Tinker v. Des Moines Ind. ." No. at 1466 (quoting Frasca v. Andrews, 463 F. Supp. Hazelwood School District V. Kuhlmeier, January 13th, 1988 The Case As a result all pages were eliminated. [1], The case concerned The Spectrum, a student newspaper published as part of a Journalism II class at Hazelwood East High School in St. Louis County, Missouri. No. [12] This means schools may exercise prior restraint regarding the "style and content" of a student newspaper so long as their action is "not unreasonable", whereas there previously had to be compelling evidence to warrant censorship.
[26] Some individual states have also responded with laws designating student newspapers as public forums and offering them greater First Amendment protection. We granted certiorari, 479 U.S. 1053 (1987), and we now reverse. .
Accordingly, we conclude that the standard articulated in Tinker for determining when a school may punish student expression need not also be the standard for determining when a school may refuse to lend its name and resources to the dissemination, of student expression. Likewise, the student newspaper that, like Spectrum, conveys a moral position at odds with the school's official stance might subvert the administration's legitimate inculcation of its own perception of community values. Although it is true that students and teachers in public schools do not “shed their constitutional rights to freedom of speech or expression at the schoolhouse gate,” these rights “are not automatically coextensive with the rights of adults in other settings,” and must be applied in light of the “special characteristics of the school environment.”. See Papish v. University of Missouri Board of Curators, 410 U. S. 667, 410 U. S. 671, n. 6 (1973) (per curiam); Healy v. James, 408 U. S. 169, 408 U. S. 180, 408 U. S. 189, and n. 18, 408 U. S. 191 (1972). The newspaper was published every three weeks or so during the 1982-1983 school year. Instead, it erects a taxonomy of school censorship, concluding that Tinker applies to one category, and not another.
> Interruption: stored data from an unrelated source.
-- ==== Sys2Proof/Laws/SteadyParts.lean ====
section
/-! SUPPORT. The laws of the cycle, the lamps and the cameras through the requests of the cycle, the intake and the
log, the transit unit and start-up. -/

namespace Sys2Proof.Machine

set_option Elab.async false

variable {s t : State}

/-! ## RUN, STEP_TURN, PAUSE (R30 to R33, R47) -/

theorem steady_replyAccepted (t : Ticket) (e : Bool) (h : s.steady) : (replyAccepted t e s).steady :=
  h.paper (writeEntry_bare _ _ _)

theorem Calm.replyDone (h : Calm s) (t : Ticket) (b : Bool) (f : Fields) : Calm (replyDone t b f s) :=
  h.paper (replyDone_bare _ _ _ _)
theorem State.steady.replyDone (h : s.steady) (t : Ticket) (b : Bool) (f : Fields) : (replyDone t b f s).steady :=
  h.paper (replyDone_bare _ _ _ _)
theorem State.steady.refuse (h : s.steady) (t : Ticket) (r : Reason) : (refuse t r s).steady :=
  h.paper (refuse_bare _ _ _)

theorem steady_runReplace (n : Nat) (t : Ticket) (h : s.steady) : (runReplace n t s).steady := by
  refine steady_checked _ _ (fun _ => ?_) h
  dsimp only
  have h1 := steady_replyAccepted t (decide (s.cycle.stop < n))
    (h.run (fun r => { r with stop := n, stopReached := false }) fun _ => rfl)
  generalize replyAccepted _ _ (updRun _ s) = u at *
  split
  · have h2 := h1.stopReached
    generalize stopReached u = w at *
    split
    · exact steady_runComplete (calm_turn h2 ‹_›)
    · exact h2
  · exact h1

/-- A run is made in a cycle that is IDLE. -/
theorem Calm.makeRun (h : Calm s) (hi : s.cycle.state = .idle) (k : RunKind) (n : Nat) (b : Bool) :
    Calm (makeRun k n b s) :=
  h.moved h.idle h.cal fun q => by
    rcases q with q | ⟨q, _⟩ <;> (simp only at q; rw [hi] at q; cases q)

theorem calm_of_checks {cs : List (Bool × Reason)} {r : Reason} (h : s.steady) (hi : s.cycle.state = .idle)
    (hc : ∀ c ∈ cs, c.1 = false) (hm : (s.vols.activeHandle.isNone, r) ∈ cs) : Calm s :=
  calm_idle h hi (by have := hc _ hm; simpa using this)

theorem steady_runFromIdle (b : Bool) (n : Nat) (t : Ticket) (h : s.steady) (hi : s.cycle.state = .idle) :
    (runFromIdle b n t s).steady := by
  refine steady_checked _ _ (fun hc => ?_) h
  have h1 := (calm_of_checks (r := .noVolume) h hi hc (.head _)).makeRun hi .run n b
  exact steady_beginOpening (h1.paper (writeEntry_bare _ _ _))

theorem steady_takeRun (d : Head) (n : BitVec 16) (t : Ticket) (h : s.steady) : (takeRun d n t s).steady := by
  unfold takeRun; split
  · exact steady_runFromIdle _ _ _ h ‹_›
  · exact h.refuse _ _
  · exact h.refuse _ _
  all_goals exact steady_runReplace _ _ h

theorem steady_takeStepTurn (t : Ticket) (h : s.steady) : (takeStepTurn t s).steady := by
  unfold takeStepTurn; split
  · rename_i hi
    have hi' : s.cycle.state = .idle := by simpa [State.idle] using hi
    refine steady_checked _ _ (fun hc => ?_) h
    exact steady_startTurn (((calm_of_checks (r := .noVolume)
        h hi' hc (.head _)).makeRun hi' _ _ _).replyDone _ _ _)
  · exact h.refuse _ _

theorem steady_pauseNow (q : ResumePoint) (t : Ticket) (h : Calm s) (hq : q = .prepare → Ready s) :
    (pauseNow q t s).steady := by
  have h1 := (calm_pausedState q h hq).replyDone t false []
  unfold pauseNow pausedNotice
  exact (h1.notice _ _).steady

theorem steady_takePause (t : Ticket) (h : s.steady) : (takePause t s).steady := by
  have h1 := (h.run (fun r => { r with pausePending := true }) fun _ => rfl).replyDone t false []
  unfold takePause; split
  · exact h.refuse _ _
  · exact h.refuse _ _
  · exact h.refuse _ _
  · exact h.replyDone _ _ _
  · rename_i hp
    split
    · exact h.replyDone _ _ _
    · exact steady_pauseNow _ _ (calm_of h (by simp [hp]) (by simp [hp]) (by simp [hp]) (by simp [hp]))
        fun _ => ready_of h hp
  · rename_i hp
    split
    · exact h1
    · exact steady_pauseNow _ _ (calm_turn h hp) fun q => by cases q
  · exact h1
  · exact h1

/-! ## RESUME (R48, R53 to R56) -/

theorem Ready.paper (h : Ready s) (hb : t.bare = s.bare) : Ready t := h.congr (core_bare hb)

theorem calm_leavePause (q : Option ResumePoint) (h : Calm s) (hs : s.cycle.state = .paused)
    (hq : q = some .prepare → Ready s) :
    Calm (leavePause q s) ∧ (q = some .prepare → Ready (leavePause q s)) := by
  have h1 : Calm (updRun (fun r => { r with resume := none }) s) := by
    refine h.moved h.idle h.cal fun p => ?_
    rcases p with p | ⟨_, p⟩
    · simp only at p; rw [hs] at p; cases p
    · cases hr : s.cycle.run with
      | none => simp [Cycle.point, hr] at p
      | some r => simp [Cycle.point, hr] at p
  have r1 : q = some .prepare → Ready (updRun (fun r => { r with resume := none }) s) := fun e => hq e
  unfold leavePause; dsimp only
  generalize updRun (fun r => { r with resume := none }) s = u at *
  split
  · rename_i o _
    have h2 : Calm (match o.prepared.retake with
        | some p => holdAdmitted o.prepared.sides p u
        | none => u) ∧ Ready (match o.prepared.retake with
        | some p => holdAdmitted o.prepared.sides p u
        | none => u) := by
      split
      · exact ⟨h1.holdAdmitted _ _, fun p hp => r1 rfl p hp⟩
      · exact ⟨h1, r1 rfl⟩
    have h3 := h2.1.prepare h2.2 .none
    exact ⟨h3.1, fun _ => h3.2⟩
  · exact ⟨h1, r1⟩

theorem steady_carryOn (q : Option ResumePoint) (h : Calm s) (hq : q = some .prepare → Ready s) :
    (carryOn q s).steady := by
  unfold carryOn; split
  · exact steady_beginOpening h
  · exact steady_enterPrepare h (hq rfl)
  · split
    · exact steady_runComplete h
    · exact steady_startTurn h
  · exact h.steady

theorem steady_takeContinue (t : Ticket) (h : s.steady) : (takeContinue t s).steady := by
  unfold takeContinue; split
  · rename_i hs
    refine steady_checked _ _ (fun _ => ?_) h
    have h1 := calm_leavePause s.cycle.point
      (calm_of h (by simp [hs]) (by simp [hs]) (by simp [hs]) (by simp [hs])) hs
      fun e => h.prepared (.inr ⟨hs, e⟩)
    exact steady_carryOn _ (h1.1.replyDone _ _ _) fun e => (h1.2 e).paper (replyDone_bare _ _ _ _)
  · exact h.refuse _ _

theorem calm_halted (h : s.steady) (hs : s.cycle.state = .halted) : Calm s :=
  calm_of h (by simp [hs]) (by simp [hs]) (by simp [hs]) (by simp [hs])

/-- After RETRY's changes the cycle may move, and what a PREPARE would start is not a retake (R54). -/
theorem calm_retryStep (h : Calm s) :
    Calm (retryStep s) ∧ (∀ f, (retryStep s).cycle.fault = some f → f.isTurn = false →
      (retryStep s).cycle.opening.isSome = true → Ready (retryStep s)) := by
  unfold retryStep; split
  · rename_i hf
    exact ⟨h, fun f hf' => by rw [hf] at hf'; cases hf'⟩
  · rename_i f hf
    split
    · rename_i ht
      refine ⟨h.resolveRepeat, fun g hg hn => ?_⟩
      have : (resolveRepeat s).cycle = s.cycle := by unfold resolveRepeat; split <;> rfl
      rw [this, hf] at hg; cases hg
      rw [ht] at hn; cases hn
    · unfold retryCapture; split
      · rename_i ho
        exact ⟨h, fun _ _ _ q => by rw [ho] at q; cases q⟩
      · rename_i o ho
        dsimp only
        generalize (if f.kind = .marginalHalt then f.sides else Sides.empty) = d
        have h1 := h.openingNone (some (o.retried d))
          (by intro r hr; cases hr; rfl)
        split
        · have h2 := h1.1.prepare h1.2 .none
          exact ⟨h2.1, fun _ _ _ _ => h2.2⟩
        · exact ⟨h1.1, fun _ _ _ _ => h1.2⟩

theorem steady_retryGoOn (h : Calm s) (hr : ∀ f, s.cycle.fault = some f → f.isTurn = false →
    s.cycle.opening.isSome = true → Ready s) : (retryGoOn s).steady := by
  unfold retryGoOn; split
  · exact h.steady
  · rename_i f hf
    split
    · exact steady_startTurn h
    · rename_i ht
      unfold retriedCapture; split
      · exact steady_beginOpening h
      · rename_i o ho
        split
        · exact steady_enterPrepare h (hr f hf (by simpa using ht) (by rw [ho]; rfl))
        · exact steady_finishOpening h

theorem steady_takeRetry (t : Ticket) (h : s.steady) : (takeRetry t s).steady := by
  unfold takeRetry; split
  · rename_i hs
    refine steady_checked _ _ (fun _ => ?_) h
    obtain ⟨h1, h2⟩ := calm_retryStep (calm_halted h hs)
    have hb := replyDone_bare t false [] (retryStep s)
    refine steady_retryGoOn (h1.paper hb) fun f hf ht ho => ?_
    rw [bare_cycle hb] at hf ho
    exact (h2 f hf ht ho).paper hb
  · exact h.refuse _ _

theorem calm_skipStep (h : Calm s) (hs : s.cycle.state = .halted) : Calm (skipStep s) := by
  unfold skipStep; split
  · exact h
  · split
    · unfold skipTurn
      exact ((h.resolveClear.paper (sync_bare _)).updActive plain_turnCounted).appendOrCount _
    · refine h.moved h.idle h.cal fun q => ?_
      rcases q with q | ⟨q, _⟩ <;> (simp only at q; rw [hs] at q; cases q)

theorem steady_skipGoOn (h : Calm s) : (skipGoOn s).steady := by
  unfold skipGoOn; split
  · exact h.steady
  · split
    · exact steady_afterTurn h
    · exact steady_finish h.openingCaptured

theorem steady_takeSkip (t : Ticket) (h : s.steady) : (takeSkip t s).steady := by
  unfold takeSkip; split
  · rename_i hs
    refine steady_checked _ _ (fun _ => ?_) h
    exact steady_skipGoOn ((calm_skipStep (calm_halted h hs) hs).replyDone _ _ _)
  · exact h.refuse _ _

theorem steady_abandonRun (h : Calm s) : (abandonRun s).steady := by
  have h1 : Calm (if (s.cycle.fault.map FaultRecord.isTurn).getD false then sync (resolveClear s) else s) := by
    split
    · exact h.resolveClear.paper (sync_bare _)
    · exact h
  unfold abandonRun
  generalize (if (s.cycle.fault.map FaultRecord.isTurn).getD false then sync (resolveClear s) else s) = u at *
  exact h1.toIdle h1.idle h1.cal rfl

theorem steady_takeAbandon (t : Ticket) (h : s.steady) : (takeAbandon t s).steady := by
  unfold takeAbandon; split
  · rename_i hs
    exact steady_checked _ _ (fun _ => (steady_abandonRun (calm_halted h hs)).replyDone _ _ _) h
  · exact h.refuse _ _

/-! ## STOP and CLEAR_FAULT (R49, R50, R56) -/

theorem steady_stopBy (c : StopCause) {r : State → State} (hr : ∀ u : State, (r u).bare = u.bare) (h : s.steady) :
    (stopBy c r s).steady := by
  unfold stopBy; dsimp only; split
  · exact steady_stopTail _ _ _ ((calm_abortWork c h ‹_›).paper (hr _))
  · split
    · exact steady_calStop _ (fun u hu => hu.paper (hr u)) h
    · exact h.paper (hr _)

theorem steady_takeStop (t : Ticket) (h : s.steady) : (takeStop t s).steady :=
  steady_stopBy _ (fun _ => replyDone_bare _ _ _ _) h

theorem steady_takeClearFault (t : Ticket) (h : s.steady) : (takeClearFault t s).steady :=
  steady_checked _ _ (fun _ => (steady_restoreFailed
    (h.cycle (fun c => { c with fault := none }) rfl rfl rfl rfl rfl)).replyDone _ _ _) h

/-! ## The intake's, the rules' and the log's requests -/

theorem steady_recheckSlots (h : s.steady) : (recheckSlots s).steady := by
  unfold recheckSlots; split
  · rename_i hs
    exact steady_prepareWaits (calm_of h (by simp [hs]) (by simp [hs]) (by simp [hs]) (by simp [hs]))
      (ready_of h hs.1)
  · exact h

theorem steady_takeRelease (c : Byte) (m : BitVec 16) (t : Ticket) (h : s.steady) :
    (takeRelease c m t s).steady := by
  unfold takeRelease; split
  · exact h.refuse _ _
  · rename_i k _
    refine steady_checked _ _ (fun _ => ?_) h
    have h1 := h.updCam k (f := CamState.release m.toNat) fun hc => lawful_release hc _
    exact steady_recheckSlots (h1.replyDone _ _ _)

theorem steady_takeLoadGains (c : Byte) (a : BitVec 64) (t : Ticket) (h : s.steady) :
    (takeLoadGains c a t s).steady := by
  unfold takeLoadGains; dsimp only; split
  · exact h.refuse _ _
  · rename_i k _
    refine steady_checked _ _ (fun _ => ?_) h
    refine State.steady.congr (h.updCam k (f := fun x => { x with load := some ⟨t, a.toNat, none, none, false⟩ })
      fun hc => ?_) (placeGainReads_core _ _ _ _)
    exact ⟨hc.single, hc.pendingGains, hc.activeGains, hc.frameGains, fun g x hg hx => by
      cases hg; rcases hx with hx | hx <;> cases hx⟩

theorem steady_takeSetCorrection (c d : Byte) (t : Ticket) (h : s.steady) :
    (takeSetCorrection c d t s).steady := by
  unfold takeSetCorrection; split
  · exact h.refuse _ _
  · rename_i k _
    refine steady_checked _ _ (fun _ => State.steady.replyDone ?_ _ _ _) h
    exact h.updCam k fun hc => hc.congr rfl

theorem steady_takeCalibrate (q : CalibrateParams) (t : Ticket) (h : s.steady) : (takeCalibrate q t s).steady := by
  refine steady_checked _ _ (fun hc => ?_) h
  have hi : s.cycle.state = .idle := by
    have := hc (!s.idle, .state) (.tail _ (.head _))
    simpa [State.idle] using this
  have hd : s.light.exposure.underway = false := by
    cases hu : s.light.exposure.underway
    · rfl
    · have := h.exposing hu; rw [hi] at this; cases this
  have hr : s.cycle.review = none := by
    cases hr : s.cycle.review with
    | none => rfl
    | some r => have := (h.review r hr).1; rw [hi] at this; cases this
  refine steady_calCameras ?_ rfl
  exact h.moved hd hr (fun _ => rfl) (fun _ q => absurd rfl q) fun q => by rcases q with q | ⟨q, _⟩ <;> cases q
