theorem placeGainRead_came {s e : State} {n fs} (c sec) (h : s.cameTo n e fs) :
    (placeGainRead c sec none s).1.cameTo n e fs := by
  unfold placeGainRead; split
  · exact h
  · dsimp only; split
    · exact enqueue_came _ _ _ _ (bumpId_came h.sync)
    · exact waitFor_came _ _ (bumpId_came h.sync)

theorem placeGainReads_came {s e : State} {n fs} (c) (h : s.cameTo n e fs) :
    (placeGainReads c false none s).cameTo n e fs := by
  unfold placeGainReads; dsimp only
  split
  · exact placeGainRead_came _ _ (placeGainRead_came _ _ h)
  · exact placeGainRead_came _ _ h

/-! ## Start-up and the supply monitor (spec/10; R75) -/

theorem floorPow2_spec (n : Nat) (h : 1 ≤ n) : ∀ k, n < 2 ^ (k+1) → ∃ j, j ≤ k ∧ floorPow2 n k = 2 ^ j
  | 0, _ => ⟨0, le_rfl, by simp [floorPow2, h]⟩
  | k+1, hk => by
    unfold floorPow2; split
    · exact ⟨k+1, le_rfl, rfl⟩
    · obtain ⟨j, hj, e⟩ := floorPow2_spec n h k (by omega)
      exact ⟨j, by omega, e⟩

theorem flashLE_lt (b : List Byte) : ∀ n o, flashLE b o n < 256 ^ n
  | 0, _ => by simp [flashLE]
  | n+1, o => by
    have := flashLE_lt b n (o+1)
    have h8 : flash8 b o < 256 := (b.getD o 0xFF#8).isLt
    unfold flashLE; rw [pow_succ]; omega

/-- The contents of a SUPPLY_LOW notice (R76). -/
def supplyFields (s : State) : Fields := [(12, u8 s.lines.supplySense), (13, u8 s.turner.g6.supplyLevel),
    (14, u8 s.turner.g6.supplyMode.code)]

theorem supplyFall_came {s e : State} {n fs} (h : s.cameTo n e fs)
    (hc : e.cycle.state = .idle ∨ e.cycle.state = .halted ∨ e.turner.g6.supplyMode = .notice) :
    (supplyFall s).cameTo n { e with turner := { e.turner with supply := .low } }
      (fs ++ [noticeFields .supplyLow (supplyFields e)]) := by
  have h1 := h.clean (clean_updTurner fun t => { t with supply := .low })
  have h2 := h1.notice .supplyLow [(12, u8 (updTurner (fun t => { t with supply := .low })
      s).lines.supplySense), (13, u8 (updTurner (fun t => { t with supply := .low })
      s).turner.g6.supplyLevel),
          (14, u8 (updTurner (fun t => { t with supply := .low }) s).turner.g6.supplyMode.code)]
  have hs : supplyFall s = notice .supplyLow [(12, u8 (updTurner (fun t => { t with supply := .low })
      s).lines.supplySense), (13, u8 (updTurner (fun t => { t with supply := .low })
      s).turner.g6.supplyLevel),
          (14, u8 (updTurner (fun t => { t with supply := .low }) s).turner.g6.supplyMode.code)]
              (updTurner (fun t => { t with supply := .low }) s) := by
    unfold supplyFall; dsimp only
    generalize hx : notice .supplyLow _ _ = x at *
    have e1 : x.cycle = e.cycle := by have q := cycle_came h2; exact q
    have e2 : x.turner = { e.turner with supply := .low } := by have q := turner_came h2; exact q
    rw [e1, e2]
    rcases hc with hc | hc | hc
    · rw [hc]; simp [CycleState.working]
    · rw [hc]; simp [CycleState.working]
    · rw [hc]; simp
  rw [hs]
  have el := lines_came h1
  have et := turner_came h1
  rw [el, et] at h2 ⊢
  exact h2

theorem becomeReady_came {s e : State} {n fs} (h : s.cameTo n e fs)
    (hc : e.cycle.state = .idle ∨ e.turner.g6.supplyMode = .notice ∨ e.turner.g6.supplyLevel ≤
    e.lines.supplySense) :
   let low : Bool := e.lines.supplySense < e.turner.g6.supplyLevel
   (becomeReady s).cameTo n { e with
        start := { e.start with phase := .ready, readyAt := e.now, waiting := .nothing }
        turner := { e.turner with supply := if low then .low else .ok } }
      (fs ++ [noticeFields .ready (readyContents e)] ++
        (if low then [noticeFields .supplyLow (supplyFields e)] else [])) := by
  intro low
  have hn := now_came h
  have h1 := ((h.clean (clean_updStart fun x => { x with phase := .ready, readyAt := s.now, waiting
      := .nothing })).clean
    (clean_updTurner fun t => { t with supply := .ok })).placeStatus 0
  unfold becomeReady; dsimp only
  generalize hx : placeStatus 0 _ = x at *
  have h2 := (((h1.notice .ready (readyContents x)).placeStatus 1).placeStatus 2).placeStatus 3
  have hr : readyContents x = readyContents e := by unfold readyContents; rw [start_came h1]; rfl
  generalize hy : placeStatus 3 _ = y at *
  rw [hr] at h2
  have hl := lines_came h2
  have ht := turner_came h2
  rw [hl, ht, hn] at *
  by_cases hlow : e.lines.supplySense < e.turner.g6.supplyLevel
  · have : low = true := by simp [low, hlow]
    rw [this]; rw [if_pos (by exact hlow)]
    exact supplyFall_came h2 (hc.imp id fun h => .inr (h.resolve_right (by omega)))
  · have : low = false := by simp [low, hlow]
    rw [this]; rw [if_neg (by exact hlow)]
    simp only [Bool.false_eq_true, if_false, List.append_nil]; exact h2

end Sys2Proof.Machine
end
We reject respondents' suggestion that school officials be permitted to exercise prepublication control over school-sponsored publications only pursuant to specific written regulations. Dissociative means short of censorship are available to the school. Ante at 484 U. S. 275. .
of Wisconsin System v. Southworth, Regan v. Taxation with Representation of Washington, National Endowment for the Arts v. Finley, Walker v. Texas Div., Sons of Confederate Veterans, West Virginia State Board of Education v. Barnette. Board of Ed.